Collected data
★ ★ ★ ★ ★

/-- Whatever runs on, no boundary is counted and no SFC moves. -/
theorem runKicks_frames (n : Nat) {d : Dev} (hd : d.KicksNear) : d.Frames (d.runKicks n) := by
  induction n generalizing d with
  | zero => exact ⟨rfl, fun _ => rfl, fun _ hk => absurd hk List.not_mem_nil⟩
  | succ n ih =>
    rw [Dev.runKicks]
    split
    · exact Dev.Frames.refl d
    · next k ks hks =>
      have h0 : d.Frames { d with kicks := ks } := ⟨rfl, fun _ => rfl, fun j hj _ => by rw [hks]; exact List.mem_cons_of_mem _ hj⟩
      have step : ∀ {x : Dev}, Dev.Frames { d with kicks := ks } x → d.Frames (x.runKicks n) := fun h =>
        (h0.trans h).trans (ih ((h0.trans h).near hd))
      by_cases hk : apart k = true
      · obtain rfl : k = Win.im.base := hd k (by rw [hks]; exact List.mem_cons_self ..) hk
        rw [show Win.ofBase Win.im.base = some .im from by decide]
        exact step (runIm_frames _ _)
      · obtain ⟨w, hw, hrun⟩ := runLocal_course (Bool.eq_false_iff.mpr hk)
        rw [hw]
        exact step (Dev.Frames.of_course (hrun _ _))

/-- IM_CMD does not run on, or has no command left. -/
def Dev.ImIdle (d : Dev) : Prop := d.KicksNear ∧ (d.kicks.filter apart = [] ∨ (d.win .im).queue = [])

theorem Dev.ImIdle.of_course {d d' : Dev} (h : d.ImIdle) (hc : d'.control.course = d.control.course) : d'.ImIdle := by
  refine ⟨(Dev.Frames.of_course hc).near h.1, ?_⟩
  simp only [Control.course, Dev.control, Prod.mk.injEq] at hc
  obtain ⟨-, -, -, hwin, hk⟩ := hc
  rw [hk, show d'.win .im = d.win .im from hwin]
  exact h.2

/-- What runs on beside IM_CMD moves no state. -/
theorem runKicks_im (n : Nat) {d : Dev} (hd : d.ImIdle) : (d.runKicks n).im = d.im := by
  induction n generalizing d with
  | zero => rfl
  | succ n ih =>
    rw [Dev.runKicks]
    split
    · rfl
    · next k ks hks =>
      obtain ⟨hnear, hidle⟩ := hd
      have hnear' : Dev.KicksNear { d with kicks := ks } := fun j hj => hnear j (by rw [hks]; exact List.mem_cons_of_mem _ hj)
      by_cases hk : apart k = true
      · have hq : (d.win .im).queue = [] := hidle.resolve_left (by simp [hks, hk])
        obtain rfl : k = Win.im.base := hnear k (by rw [hks]; exact List.mem_cons_self ..) hk
        rw [show Win.ofBase Win.im.base = some .im from by decide]
        have hrun : Dev.runWin false (Dev.win { d with kicks := ks } .im).queue.length { d with kicks := ks } .im = { d with kicks := ks } := by
          rw [show (Dev.win { d with kicks := ks } .im).queue = [] from hq]
          rfl
        dsimp only
        rw [hrun]
        exact ih ⟨hnear', Or.inr hq⟩
      · have hidle' : Dev.ImIdle { d with kicks := ks } := ⟨hnear', by
          rw [hks, List.filter_cons_of_neg hk] at hidle
          exact hidle⟩
        obtain ⟨w, hw, hrun⟩ := runLocal_course (Bool.eq_false_iff.mpr hk)
        rw [hw]
        have hc := hrun (Dev.win { d with kicks := ks } w).queue.length { d with kicks := ks }
        exact (ih (hidle'.of_course hc)).trans (congrArg Prod.fst hc)

/-- The step's end behind the windows that run on. -/
theorem settle_runs (d0 : Dev) {d : Dev} (h : d.im.state ≠ .held) : (d.runKicks d.kickFuel).Holds (Dev.settle d0 d) := by
  unfold Dev.settle
  rw [if_neg h]
  refine Dev.Holds.trans ?_ ((Dev.levels_kept _ _).trans (Dev.deliver_kept _)).holds
  refine Dev.Holds.trans ?_ (Dev.lagSync_holds _)
  split
  · exact (Dev.fcEvaluate_kept _).holds
  · exact ⟨rfl, rfl, rfl, fun _ => rfl, rfl⟩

★ ★ ★ ★ ★

The response should be a verbatim transcription of the data.

/-- Whatever runs on, no boundary is counted and no SFC moves. -/
theorem runKicks_frames (n : Nat) {d : Dev} (hd : d.KicksNear) : d.Frames (d.runKicks n) := by
  induction n generalizing d with
  | zero => exact ⟨rfl, fun _ => rfl, fun _ hk => absurd hk List.not_mem_nil⟩
  | succ n ih =>
    rw [Dev.runKicks]
    split
    · exact Dev.Frames.refl d
    · next k ks hks =>
      have h0 : d.Frames { d with kicks := ks } := ⟨rfl, fun _ => rfl, fun j hj _ => by rw [hks]; exact List.mem_cons_of_mem _ hj⟩
      have step : ∀ {x : Dev}, Dev.Frames { d with kicks := ks } x → d.Frames (x.runKicks n) := fun h =>
        (h0.trans h).trans (ih ((h0.trans h).near hd))
      by_cases hk : apart k = true
      · obtain rfl : k = Win.im.base := hd k (by rw [hks]; exact List.mem_cons_self ..) hk
        rw [show Win.ofBase Win.im.base = some .im from by decide]
        exact step (runIm_frames _ _)
      · obtain ⟨w, hw, hrun⟩ := runLocal_course (Bool.eq_false_iff.mpr hk)
        rw [hw]
        exact step (Dev.Frames.of_course (hrun _ _))

/-- IM_CMD does not run on, or has no command left. -/
def Dev.ImIdle (d : Dev) : Prop := d.KicksNear ∧ (d.kicks.filter apart = [] ∨ (d.win .im).queue = [])

theorem Dev.ImIdle.of_course {d d' : Dev} (h : d.ImIdle) (hc : d'.control.course = d.control.course) : d'.ImIdle := by
  refine ⟨(Dev.Frames.of_course hc).near h.1, ?_⟩
  simp only [Control.course, Dev.control, Prod.mk.injEq] at hc
  obtain ⟨-, -, -, hwin, hk⟩ := hc
  rw [hk, show d'.win .im = d.win .im from hwin]
  exact h.2

/-- What runs on beside IM_CMD moves no state. -/
theorem runKicks_im (n : Nat) {d : Dev} (hd : d.ImIdle) : (d.runKicks n).im = d.im := by
  induction n generalizing d with
  | zero => rfl
  | succ n ih =>
    rw [Dev.runKicks]
    split
    · rfl
    · next k ks hks =>
      obtain ⟨hnear, hidle⟩ := hd
      have hnear' : Dev.KicksNear { d with kicks := ks } := fun j hj => hnear j (by rw [hks]; exact List.mem_cons_of_mem _ hj)
      by_cases hk : apart k = true
      · have hq : (d.win .im).queue = [] := hidle.resolve_left (by simp [hks, hk])
        obtain rfl : k = Win.im.base := hnear k (by rw [hks]; exact List.mem_cons_self ..) hk
        rw [show Win.ofBase Win.im.base = some .im from by decide]
        have hrun : Dev.runWin false (Dev.win { d with kicks := ks } .im).queue.length { d with kicks := ks } .im = { d with kicks := ks } := by
          rw [show (Dev.win { d with kicks := ks } .im).queue = [] from hq]
          rfl
        dsimp only
        rw [hrun]
        exact ih ⟨hnear', Or.inr hq⟩
      · have hidle' : Dev.ImIdle { d with kicks := ks } := ⟨hnear', by
          rw [hks, List.filter_cons_of_neg hk] at hidle
          exact hidle⟩
        obtain ⟨w, hw, hrun⟩ := runLocal_course (Bool.eq_false_iff.mpr hk)
        rw [hw]
        have hc := hrun (Dev.win { d with kicks := ks } w).queue.length { d with kicks := ks }
        exact (ih (hidle'.of_course hc)).trans (congrArg Prod.fst hc)

/-- The step's end behind the windows that run on. -/
theorem settle_runs (d0 : Dev) {d : Dev} (h : d.im.state ≠ .held) : (d.runKicks d.kickFuel).Holds (Dev.settle d0 d) := by
  unfold Dev.settle
  rw [if_neg h]
  refine Dev.Holds.trans ?_ ((Dev.levels_kept _ _).trans (Dev.deliver_kept _)).holds
  refine Dev.Holds.trans ?_ (Dev.lagSync_holds _)
  split
  · exact (Dev.fcEvaluate_kept _).holds
  · exact ⟨rfl, rfl, rfl, fun _ => rfl, rfl⟩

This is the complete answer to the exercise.